The death toll has risen to nine from a suicide car bomb attack on Pakistan's top intelligence agency and police living quarters in the southern town of Sukkur, officials say.
The dead include five attackers and four police and intelligence officials, a spokesman for the paramilitary Rangers told AFP after the attack late on Wednesday in the normally sleepy town.
Officials had previously put the death toll at seven, saying on Wednesday that the five attackers, one intelligence agent and another government official had been killed.
The attack in Sukkur, 1000 kilometres south of Islamabad, is likely to revive fears that the reach of Islamist militancy is spreading in the nuclear-armed state of 180 million.

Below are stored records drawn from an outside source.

/-- Settles O54: each clause is one branch of the port. -/
theorem blocksAtThePort : Obligations.BlocksAtThePort := by
  unfold Obligations.BlocksAtThePort
  refine ⟨fun block s hpart hport hblock => ?_, ⟨fun block s hnode hport => ?overrun, fun s hready => ?read, fun s hnode hen hline hpass => ?pacing⟩,
    fun c code args s hmem haside hport => ?notReady, fun c code n args s hmem hpart hport hlen => ?short,
    fun block s haside hport => ⟨fun hunknown => ?asideUnknown, fun c args n hblock hneeds hlen => ?asideShort⟩⟩
  · exact exec_unknownCommand_participating hpart hport hblock
  case overrun => exact congrArg Host.Outcome.next (if_pos ⟨hnode, hport⟩)
  case read => exact congrArg Host.Outcome.next (if_pos hready)
  case pacing =>
    refine congrArg Host.Outcome.next ?_
    simp [settleAttention, hnode, hen, hline, hpass, State.modEvents]
  case notReady =>
    have hnode := not_reset_of_aside haside
    have hrefuse {n : Nat} (hn : readCode n = false) : stateAllows n s = false := (stateAllows_of_aside n haside).trans hn
    simp only [List.mem_cons, List.not_mem_nil, Prod.mk.injEq, or_false] at hmem
    rcases hmem with ⟨rfl, rfl⟩ | ⟨rfl, rfl⟩ | ⟨rfl, rfl⟩ | ⟨rfl, rfl⟩ | ⟨rfl, rfl⟩ | ⟨rfl, rfl⟩ | ⟨rfl, rfl⟩
    · exact ⟨_, rfl, steady_portTake_notReady keepsSteady_settleAttention _ hnode hport (hrefuse rfl)⟩
    · exact ⟨_, rfl, steady_portTake_notReady keepsSteady_settleSend _ hnode hport (hrefuse rfl)⟩
    · exact ⟨_, rfl, steady_portTake_notReady keepsSteady_settleSend _ hnode hport (hrefuse rfl)⟩
    · exact ⟨_, rfl, steady_portTake_notReady keepsSteady_settleSend _ hnode hport (hrefuse rfl)⟩
    · exact ⟨_, rfl, steady_portTake_notReady keepsSteady_settle _ hnode hport (hrefuse rfl)⟩
    · exact ⟨_, rfl, steady_portTake_notReady keepsSteady_settle _ hnode hport (hrefuse rfl)⟩
    · exact ⟨_, rfl, steady_portTake_notReady keepsSteady_settle _ hnode hport (hrefuse rfl)⟩
  case short =>
    have hnode := not_reset_of_participates hpart
    have hallow {n : Nat} : stateAllows n s = true := stateAllows_of_participates n hpart
    have hshort {code : Octet} {n : Nat} (hneeds : argsNeeded code.toNat = some n) (h : args.length < n
        ∨ (code = 0x0E ∧ (octetAt args 1).toNat ≤ 4 ∧ args.length < 4 + 4 * (octetAt args 1).toNat)) : tooShort code.toNat args = true := by
      rcases h with h | ⟨rfl, hcount, hlen⟩
      · exact tooShort_of_lt hneeds h
      · exact tooShort_of_issueArgsShort (by simp [issueArgsShort]; omega)
    simp only [List.mem_cons, List.not_mem_nil, Prod.mk.injEq, or_false] at hmem
    rcases hmem with ⟨rfl, rfl, rfl⟩ | ⟨rfl, rfl, rfl⟩ | ⟨rfl, rfl, rfl⟩ | ⟨rfl, rfl, rfl⟩ | ⟨rfl, rfl, rfl⟩ | ⟨rfl, rfl, rfl⟩ | ⟨rfl, rfl, rfl⟩
      | ⟨rfl, rfl, rfl⟩ | ⟨rfl, rfl, rfl⟩ | ⟨rfl, rfl, rfl⟩ | ⟨rfl, rfl, rfl⟩ | ⟨rfl, rfl, rfl⟩
    · exact ⟨_, rfl, steady_portTake_short keepsSteady_id _ hnode hport hallow (hshort rfl hlen) (by decide)⟩
    · exact ⟨_, rfl, steady_portTake_short keepsSteady_id _ hnode hport hallow (hshort rfl hlen) (by decide)⟩
    · exact ⟨_, rfl, steady_portTake_short keepsSteady_id _ hnode hport hallow (hshort rfl hlen) (by decide)⟩
    · exact ⟨_, rfl, steady_portTake_short keepsSteady_id _ hnode hport hallow (hshort rfl hlen) (by decide)⟩
    · exact ⟨_, rfl, steady_portTake_short keepsSteady_id _ hnode hport hallow (hshort rfl hlen) (by decide)⟩
    · exact ⟨_, rfl, steady_portTake_short keepsSteady_settleAttention _ hnode hport hallow (hshort rfl hlen) (by decide)⟩
    · exact ⟨_, rfl, steady_portTake_short keepsSteady_settleAttention _ hnode hport hallow (hshort rfl hlen) (by decide)⟩
    · exact ⟨_, rfl, steady_portTake_short keepsSteady_settleSend _ hnode hport hallow (hshort rfl hlen) (by decide)⟩
    · exact ⟨_, rfl, steady_portTake_short keepsSteady_settleSend _ hnode hport hallow (hshort rfl hlen) (by decide)⟩
    · exact ⟨_, rfl, steady_portTake_short keepsSteady_settleSend _ hnode hport hallow (hshort rfl hlen) (by decide)⟩
    · exact ⟨_, rfl, steady_portTake_short keepsSteady_settle _ hnode hport hallow (hshort rfl hlen) (by decide)⟩
    · exact ⟨_, rfl, steady_portTake_short keepsSteady_settle _ hnode hport hallow (hshort rfl hlen) (by decide)⟩
  case asideUnknown =>
    have hnode := not_reset_of_aside haside
    cases block with
    | nil => exact exec_unknownCommand_idle (code := none) rfl hnode hport
    | cons c args => exact exec_unknownCommand_idle (badBlock_unknown args hunknown) hnode hport
  case asideShort =>
    subst hblock
    have hread := readCode_of_argsNeeded hneeds (by omega)
    rw [exec_unknownCommand_idle (badBlock_short hneeds (tooShort_of_lt hneeds hlen)) (not_reset_of_aside haside) hport]
    by_cases hcode : c.toNat ≤ 7
    · rw [answerBad_short ((stateAllows_of_aside _ haside).trans (by simp [hread, hcode])), invalidFor_eq, if_pos hcode]
      rfl
    · rw [answerBad_notReady ((stateAllows_of_aside _ haside).trans (by simp [hread, hcode])), if_neg (by omega), if_neg hcode]
      rfl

"We rounded up several people on Wednesday night after the attack and are interrogating them," the Rangers official said on Thursday.
An intelligence official told AFP that the attack had destroyed the local branch of the Inter-Services Intelligence (ISI) and damaged newly-constructed residential quarters for police officers.
State TV said at least 38 people were wounded. It was one of the worst attacks in Pakistan during the holy Muslim fasting month of Ramadan.
Also on Thursday, gunmen ambushed a senior police commander as he headed to work in the northwestern city of Peshawar, seriously wounding him and killing his bodyguard and driver, officials said.
A spokesman for the main government-run Lady Reading Hospital in Peshawar said the commander was in a critical condition.
Thursday's attack on the police commander in Peshawar was carried out by people laying in wait on motorbikes, officials said.
The country is battling a Taliban-led domestic insurgency that has killed thousands of civilians and security personnel since 2007.